> _What to work on_: The answer must consist only of the lines from the line with "def codeOf : Result → Option Code" to the line with "theorem codeOf_exec_endsIn (i", both included, exactly as they stand below.
--- Task material ---
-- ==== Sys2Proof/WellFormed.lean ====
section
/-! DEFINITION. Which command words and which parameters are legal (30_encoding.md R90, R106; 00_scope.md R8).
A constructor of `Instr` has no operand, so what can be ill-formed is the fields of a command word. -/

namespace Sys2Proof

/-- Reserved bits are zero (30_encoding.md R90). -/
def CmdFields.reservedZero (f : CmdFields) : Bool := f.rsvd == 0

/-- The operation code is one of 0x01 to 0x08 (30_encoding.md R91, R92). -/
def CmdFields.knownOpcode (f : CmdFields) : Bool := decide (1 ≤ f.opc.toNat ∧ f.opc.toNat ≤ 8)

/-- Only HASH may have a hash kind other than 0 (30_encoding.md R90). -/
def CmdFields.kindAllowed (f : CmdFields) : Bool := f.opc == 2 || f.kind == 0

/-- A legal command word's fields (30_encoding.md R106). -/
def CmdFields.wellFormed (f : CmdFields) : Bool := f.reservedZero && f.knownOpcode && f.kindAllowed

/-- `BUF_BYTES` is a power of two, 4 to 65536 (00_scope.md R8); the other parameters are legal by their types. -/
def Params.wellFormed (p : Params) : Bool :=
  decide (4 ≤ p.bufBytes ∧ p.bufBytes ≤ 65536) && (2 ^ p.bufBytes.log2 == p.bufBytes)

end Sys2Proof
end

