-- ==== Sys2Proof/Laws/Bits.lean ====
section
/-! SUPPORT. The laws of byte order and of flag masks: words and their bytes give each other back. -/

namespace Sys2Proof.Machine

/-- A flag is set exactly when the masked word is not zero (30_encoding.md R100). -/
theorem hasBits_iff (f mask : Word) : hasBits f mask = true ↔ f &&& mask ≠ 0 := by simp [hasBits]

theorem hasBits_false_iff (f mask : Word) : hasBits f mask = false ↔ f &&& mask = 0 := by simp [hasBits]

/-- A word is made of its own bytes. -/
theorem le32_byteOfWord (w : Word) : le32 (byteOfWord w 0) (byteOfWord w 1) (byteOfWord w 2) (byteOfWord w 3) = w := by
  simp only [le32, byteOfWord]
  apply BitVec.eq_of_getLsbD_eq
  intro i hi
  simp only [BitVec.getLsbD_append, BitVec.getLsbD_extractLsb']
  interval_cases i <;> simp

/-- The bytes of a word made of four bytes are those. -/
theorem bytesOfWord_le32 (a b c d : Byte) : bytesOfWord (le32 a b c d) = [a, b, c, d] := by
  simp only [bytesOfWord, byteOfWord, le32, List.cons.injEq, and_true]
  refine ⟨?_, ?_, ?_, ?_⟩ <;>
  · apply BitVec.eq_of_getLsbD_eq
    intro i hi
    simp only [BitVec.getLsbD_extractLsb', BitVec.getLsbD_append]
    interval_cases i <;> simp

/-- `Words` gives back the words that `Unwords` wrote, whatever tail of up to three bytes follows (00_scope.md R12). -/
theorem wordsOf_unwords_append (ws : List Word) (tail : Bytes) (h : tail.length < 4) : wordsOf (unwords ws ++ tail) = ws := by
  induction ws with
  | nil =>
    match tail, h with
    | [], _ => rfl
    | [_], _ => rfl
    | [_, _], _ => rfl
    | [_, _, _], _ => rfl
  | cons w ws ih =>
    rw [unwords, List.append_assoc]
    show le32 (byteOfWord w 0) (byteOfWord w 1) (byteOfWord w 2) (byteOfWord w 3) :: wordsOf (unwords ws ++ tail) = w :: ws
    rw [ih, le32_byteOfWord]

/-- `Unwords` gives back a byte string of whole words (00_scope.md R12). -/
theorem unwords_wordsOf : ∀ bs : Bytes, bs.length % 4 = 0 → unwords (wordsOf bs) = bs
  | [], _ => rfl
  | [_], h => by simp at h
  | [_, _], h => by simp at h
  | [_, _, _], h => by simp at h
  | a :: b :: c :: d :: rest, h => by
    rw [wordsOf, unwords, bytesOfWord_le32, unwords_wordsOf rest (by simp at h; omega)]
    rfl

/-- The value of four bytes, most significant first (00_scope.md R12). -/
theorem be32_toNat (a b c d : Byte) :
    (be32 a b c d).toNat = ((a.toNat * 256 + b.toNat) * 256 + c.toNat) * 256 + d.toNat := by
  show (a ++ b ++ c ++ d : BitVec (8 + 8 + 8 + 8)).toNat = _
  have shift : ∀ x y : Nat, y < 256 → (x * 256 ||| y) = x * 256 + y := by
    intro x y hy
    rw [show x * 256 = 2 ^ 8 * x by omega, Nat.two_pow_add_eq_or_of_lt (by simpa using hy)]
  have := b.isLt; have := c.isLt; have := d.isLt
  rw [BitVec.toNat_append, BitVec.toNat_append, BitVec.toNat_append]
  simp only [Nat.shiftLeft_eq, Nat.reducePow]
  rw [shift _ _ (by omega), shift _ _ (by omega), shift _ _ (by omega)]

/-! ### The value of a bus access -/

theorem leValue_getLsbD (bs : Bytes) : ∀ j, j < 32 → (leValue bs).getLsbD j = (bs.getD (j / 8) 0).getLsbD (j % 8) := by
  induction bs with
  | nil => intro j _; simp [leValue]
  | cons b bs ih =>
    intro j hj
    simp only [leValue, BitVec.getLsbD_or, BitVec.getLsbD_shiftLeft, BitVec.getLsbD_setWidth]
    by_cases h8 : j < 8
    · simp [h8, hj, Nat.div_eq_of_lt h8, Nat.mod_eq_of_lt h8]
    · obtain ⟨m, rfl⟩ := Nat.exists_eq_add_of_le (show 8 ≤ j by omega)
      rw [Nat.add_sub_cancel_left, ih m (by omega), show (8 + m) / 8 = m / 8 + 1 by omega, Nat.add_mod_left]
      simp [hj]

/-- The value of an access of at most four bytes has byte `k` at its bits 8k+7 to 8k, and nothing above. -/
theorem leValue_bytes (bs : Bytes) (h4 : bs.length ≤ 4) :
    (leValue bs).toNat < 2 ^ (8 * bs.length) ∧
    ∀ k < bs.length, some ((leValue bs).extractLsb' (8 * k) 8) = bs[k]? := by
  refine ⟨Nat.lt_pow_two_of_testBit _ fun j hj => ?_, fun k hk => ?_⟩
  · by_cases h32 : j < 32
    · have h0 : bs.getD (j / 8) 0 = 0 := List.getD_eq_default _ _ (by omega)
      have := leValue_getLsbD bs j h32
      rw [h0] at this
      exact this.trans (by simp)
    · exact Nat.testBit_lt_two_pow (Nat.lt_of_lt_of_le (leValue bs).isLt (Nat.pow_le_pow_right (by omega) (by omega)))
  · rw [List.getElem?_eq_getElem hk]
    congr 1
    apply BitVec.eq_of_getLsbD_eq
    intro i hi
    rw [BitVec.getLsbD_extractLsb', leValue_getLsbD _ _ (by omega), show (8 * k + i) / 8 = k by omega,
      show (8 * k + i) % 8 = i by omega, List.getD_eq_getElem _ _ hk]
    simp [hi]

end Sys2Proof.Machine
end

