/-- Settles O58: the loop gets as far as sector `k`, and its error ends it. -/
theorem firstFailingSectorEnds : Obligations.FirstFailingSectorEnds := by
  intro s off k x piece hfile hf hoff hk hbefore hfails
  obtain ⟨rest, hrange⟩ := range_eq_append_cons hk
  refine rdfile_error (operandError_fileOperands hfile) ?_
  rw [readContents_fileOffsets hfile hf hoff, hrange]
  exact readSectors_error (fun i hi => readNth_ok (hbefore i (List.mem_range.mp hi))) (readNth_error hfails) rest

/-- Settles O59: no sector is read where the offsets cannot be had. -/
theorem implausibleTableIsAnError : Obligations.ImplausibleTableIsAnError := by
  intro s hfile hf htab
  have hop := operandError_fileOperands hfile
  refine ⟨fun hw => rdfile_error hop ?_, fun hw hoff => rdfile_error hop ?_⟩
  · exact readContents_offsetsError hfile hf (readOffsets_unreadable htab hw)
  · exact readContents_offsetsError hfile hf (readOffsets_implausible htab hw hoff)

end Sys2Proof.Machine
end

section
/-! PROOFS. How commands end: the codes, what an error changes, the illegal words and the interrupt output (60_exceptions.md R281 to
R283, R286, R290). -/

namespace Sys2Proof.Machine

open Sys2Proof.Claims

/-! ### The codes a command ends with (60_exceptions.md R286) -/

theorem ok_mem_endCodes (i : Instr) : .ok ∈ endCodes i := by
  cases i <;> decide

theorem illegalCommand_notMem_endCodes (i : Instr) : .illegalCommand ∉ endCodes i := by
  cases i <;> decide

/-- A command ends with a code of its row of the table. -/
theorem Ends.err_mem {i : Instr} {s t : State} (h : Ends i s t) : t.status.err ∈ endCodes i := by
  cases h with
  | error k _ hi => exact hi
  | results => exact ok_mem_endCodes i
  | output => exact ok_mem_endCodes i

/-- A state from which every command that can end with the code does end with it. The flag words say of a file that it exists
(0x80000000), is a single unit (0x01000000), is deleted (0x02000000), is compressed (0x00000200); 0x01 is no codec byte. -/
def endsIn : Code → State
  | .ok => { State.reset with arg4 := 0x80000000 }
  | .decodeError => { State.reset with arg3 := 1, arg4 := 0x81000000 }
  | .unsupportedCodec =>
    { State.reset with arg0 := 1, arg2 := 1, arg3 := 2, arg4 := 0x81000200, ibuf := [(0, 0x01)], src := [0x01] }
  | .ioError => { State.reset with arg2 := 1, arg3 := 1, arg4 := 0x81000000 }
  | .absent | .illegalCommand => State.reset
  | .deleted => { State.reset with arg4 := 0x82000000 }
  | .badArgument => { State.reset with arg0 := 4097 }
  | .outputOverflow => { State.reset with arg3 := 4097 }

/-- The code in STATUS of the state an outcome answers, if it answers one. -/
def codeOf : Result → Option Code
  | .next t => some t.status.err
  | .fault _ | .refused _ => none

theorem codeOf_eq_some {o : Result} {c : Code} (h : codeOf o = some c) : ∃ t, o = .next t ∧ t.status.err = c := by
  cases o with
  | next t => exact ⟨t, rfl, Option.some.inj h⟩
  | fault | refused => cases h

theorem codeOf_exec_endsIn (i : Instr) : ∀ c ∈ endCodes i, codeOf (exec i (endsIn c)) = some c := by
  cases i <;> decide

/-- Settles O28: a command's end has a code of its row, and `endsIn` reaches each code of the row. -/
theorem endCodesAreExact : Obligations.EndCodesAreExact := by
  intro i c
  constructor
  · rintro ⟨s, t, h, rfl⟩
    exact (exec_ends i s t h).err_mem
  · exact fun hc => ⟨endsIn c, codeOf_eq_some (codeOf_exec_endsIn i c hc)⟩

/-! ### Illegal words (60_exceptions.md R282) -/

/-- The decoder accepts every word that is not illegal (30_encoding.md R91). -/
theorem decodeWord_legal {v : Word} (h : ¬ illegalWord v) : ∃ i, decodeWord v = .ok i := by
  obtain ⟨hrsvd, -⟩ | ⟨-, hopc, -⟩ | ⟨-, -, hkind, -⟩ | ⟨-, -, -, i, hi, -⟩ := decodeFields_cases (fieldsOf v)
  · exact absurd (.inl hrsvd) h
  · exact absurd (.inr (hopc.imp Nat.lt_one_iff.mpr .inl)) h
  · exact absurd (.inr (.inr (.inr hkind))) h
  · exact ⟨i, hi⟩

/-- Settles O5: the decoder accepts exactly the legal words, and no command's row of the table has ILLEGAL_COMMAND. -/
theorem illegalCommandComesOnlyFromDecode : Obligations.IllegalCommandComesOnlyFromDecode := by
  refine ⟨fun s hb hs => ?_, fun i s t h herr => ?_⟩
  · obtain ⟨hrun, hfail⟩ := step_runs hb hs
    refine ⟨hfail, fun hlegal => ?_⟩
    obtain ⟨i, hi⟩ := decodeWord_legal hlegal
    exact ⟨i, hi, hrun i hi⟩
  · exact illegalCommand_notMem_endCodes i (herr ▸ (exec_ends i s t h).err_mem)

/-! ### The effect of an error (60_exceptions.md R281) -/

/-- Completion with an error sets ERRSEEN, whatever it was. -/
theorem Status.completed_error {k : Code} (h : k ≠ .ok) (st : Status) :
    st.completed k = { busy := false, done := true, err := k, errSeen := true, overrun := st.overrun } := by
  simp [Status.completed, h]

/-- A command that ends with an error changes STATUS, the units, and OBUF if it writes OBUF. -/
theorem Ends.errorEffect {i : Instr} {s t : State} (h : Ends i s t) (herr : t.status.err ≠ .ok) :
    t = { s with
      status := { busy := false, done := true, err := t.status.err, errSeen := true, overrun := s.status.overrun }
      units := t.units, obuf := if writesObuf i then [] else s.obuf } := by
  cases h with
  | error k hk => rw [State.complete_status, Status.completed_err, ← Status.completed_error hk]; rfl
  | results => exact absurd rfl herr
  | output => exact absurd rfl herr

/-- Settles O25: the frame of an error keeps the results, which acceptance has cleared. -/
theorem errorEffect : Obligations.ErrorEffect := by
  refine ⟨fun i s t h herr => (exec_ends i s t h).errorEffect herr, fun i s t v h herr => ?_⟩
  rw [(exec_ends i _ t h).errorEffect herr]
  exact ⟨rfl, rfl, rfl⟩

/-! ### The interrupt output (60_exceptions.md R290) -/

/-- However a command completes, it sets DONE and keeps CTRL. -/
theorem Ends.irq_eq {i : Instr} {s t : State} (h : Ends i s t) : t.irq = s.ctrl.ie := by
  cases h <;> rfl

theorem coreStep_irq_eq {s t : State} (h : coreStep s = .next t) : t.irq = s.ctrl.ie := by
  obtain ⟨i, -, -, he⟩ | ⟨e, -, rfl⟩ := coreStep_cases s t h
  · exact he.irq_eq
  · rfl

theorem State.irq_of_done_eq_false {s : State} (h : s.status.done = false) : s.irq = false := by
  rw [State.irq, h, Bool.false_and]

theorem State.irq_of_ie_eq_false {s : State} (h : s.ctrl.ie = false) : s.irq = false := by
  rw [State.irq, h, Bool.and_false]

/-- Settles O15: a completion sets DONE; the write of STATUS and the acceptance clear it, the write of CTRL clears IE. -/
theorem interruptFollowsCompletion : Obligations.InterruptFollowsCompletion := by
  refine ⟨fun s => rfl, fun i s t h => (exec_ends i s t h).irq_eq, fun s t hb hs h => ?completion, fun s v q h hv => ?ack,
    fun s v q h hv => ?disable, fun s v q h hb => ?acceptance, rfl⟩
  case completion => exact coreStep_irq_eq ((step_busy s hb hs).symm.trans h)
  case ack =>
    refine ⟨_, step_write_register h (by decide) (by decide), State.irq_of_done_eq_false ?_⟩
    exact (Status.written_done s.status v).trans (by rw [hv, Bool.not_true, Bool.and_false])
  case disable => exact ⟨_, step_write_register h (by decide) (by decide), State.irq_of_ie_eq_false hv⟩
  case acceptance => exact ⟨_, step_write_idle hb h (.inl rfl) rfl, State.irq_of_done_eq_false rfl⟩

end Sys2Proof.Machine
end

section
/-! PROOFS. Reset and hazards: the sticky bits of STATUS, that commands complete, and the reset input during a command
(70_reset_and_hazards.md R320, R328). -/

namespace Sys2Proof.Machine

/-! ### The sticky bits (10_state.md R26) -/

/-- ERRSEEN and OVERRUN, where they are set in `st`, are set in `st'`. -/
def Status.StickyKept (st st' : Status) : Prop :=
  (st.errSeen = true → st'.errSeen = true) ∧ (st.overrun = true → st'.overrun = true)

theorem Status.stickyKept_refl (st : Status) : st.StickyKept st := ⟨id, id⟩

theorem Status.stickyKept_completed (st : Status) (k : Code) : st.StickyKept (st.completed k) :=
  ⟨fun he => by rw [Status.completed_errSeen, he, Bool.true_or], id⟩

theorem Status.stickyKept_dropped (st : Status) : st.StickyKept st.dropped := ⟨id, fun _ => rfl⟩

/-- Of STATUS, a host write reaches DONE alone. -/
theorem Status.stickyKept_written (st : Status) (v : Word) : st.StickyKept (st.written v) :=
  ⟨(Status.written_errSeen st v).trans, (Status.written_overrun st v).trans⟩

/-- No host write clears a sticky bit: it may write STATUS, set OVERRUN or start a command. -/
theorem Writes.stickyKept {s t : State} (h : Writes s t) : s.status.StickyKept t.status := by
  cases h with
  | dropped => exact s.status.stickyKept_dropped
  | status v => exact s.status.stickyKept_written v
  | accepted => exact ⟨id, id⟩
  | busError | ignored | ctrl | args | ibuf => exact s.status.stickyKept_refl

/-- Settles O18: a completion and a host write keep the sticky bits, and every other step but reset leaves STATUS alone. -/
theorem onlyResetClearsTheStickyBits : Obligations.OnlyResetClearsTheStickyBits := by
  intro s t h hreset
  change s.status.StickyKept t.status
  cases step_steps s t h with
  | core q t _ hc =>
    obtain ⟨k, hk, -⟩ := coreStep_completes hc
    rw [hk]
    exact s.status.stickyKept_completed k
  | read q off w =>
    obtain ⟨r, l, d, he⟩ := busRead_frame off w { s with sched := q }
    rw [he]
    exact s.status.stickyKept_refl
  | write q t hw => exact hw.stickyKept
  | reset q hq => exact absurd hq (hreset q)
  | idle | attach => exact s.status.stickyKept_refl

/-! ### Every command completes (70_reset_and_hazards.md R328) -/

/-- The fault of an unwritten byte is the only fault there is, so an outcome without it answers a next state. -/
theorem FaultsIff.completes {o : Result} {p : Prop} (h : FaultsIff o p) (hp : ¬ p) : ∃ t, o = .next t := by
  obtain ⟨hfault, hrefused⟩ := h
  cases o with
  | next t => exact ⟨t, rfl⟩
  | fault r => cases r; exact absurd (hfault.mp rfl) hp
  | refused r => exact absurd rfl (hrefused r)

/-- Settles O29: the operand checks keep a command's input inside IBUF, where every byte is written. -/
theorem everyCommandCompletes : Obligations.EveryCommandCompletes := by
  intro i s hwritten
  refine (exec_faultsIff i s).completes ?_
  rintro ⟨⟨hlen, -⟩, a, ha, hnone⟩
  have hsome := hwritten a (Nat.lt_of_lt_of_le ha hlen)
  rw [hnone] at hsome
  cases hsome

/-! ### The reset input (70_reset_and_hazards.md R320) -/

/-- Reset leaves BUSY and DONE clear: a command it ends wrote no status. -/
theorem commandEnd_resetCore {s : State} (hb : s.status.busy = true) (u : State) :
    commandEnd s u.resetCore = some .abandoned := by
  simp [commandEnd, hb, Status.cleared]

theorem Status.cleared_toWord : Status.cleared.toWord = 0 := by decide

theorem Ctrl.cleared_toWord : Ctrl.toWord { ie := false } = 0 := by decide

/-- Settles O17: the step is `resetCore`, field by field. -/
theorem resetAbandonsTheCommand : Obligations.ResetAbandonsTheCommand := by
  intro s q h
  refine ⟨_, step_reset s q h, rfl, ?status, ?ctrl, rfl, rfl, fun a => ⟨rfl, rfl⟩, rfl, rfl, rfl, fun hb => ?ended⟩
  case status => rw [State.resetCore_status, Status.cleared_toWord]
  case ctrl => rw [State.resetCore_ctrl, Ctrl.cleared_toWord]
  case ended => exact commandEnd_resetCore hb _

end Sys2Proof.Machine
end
---
> _Task output_:
def codeOf : Result → Option Code
  | .next t => some t.status.err
  | .fault _ | .refused _ => none

theorem codeOf_eq_some {o : Result} {c : Code} (h : codeOf o = some c) : ∃ t, o = .next t ∧ t.status.err = c := by
  cases o with
  | next t => exact ⟨t, rfl, Option.some.inj h⟩
  | fault | refused => cases h

theorem codeOf_exec_endsIn (i : Instr) : ∀ c ∈ endCodes i, codeOf (exec i (endsIn c)) = some c := by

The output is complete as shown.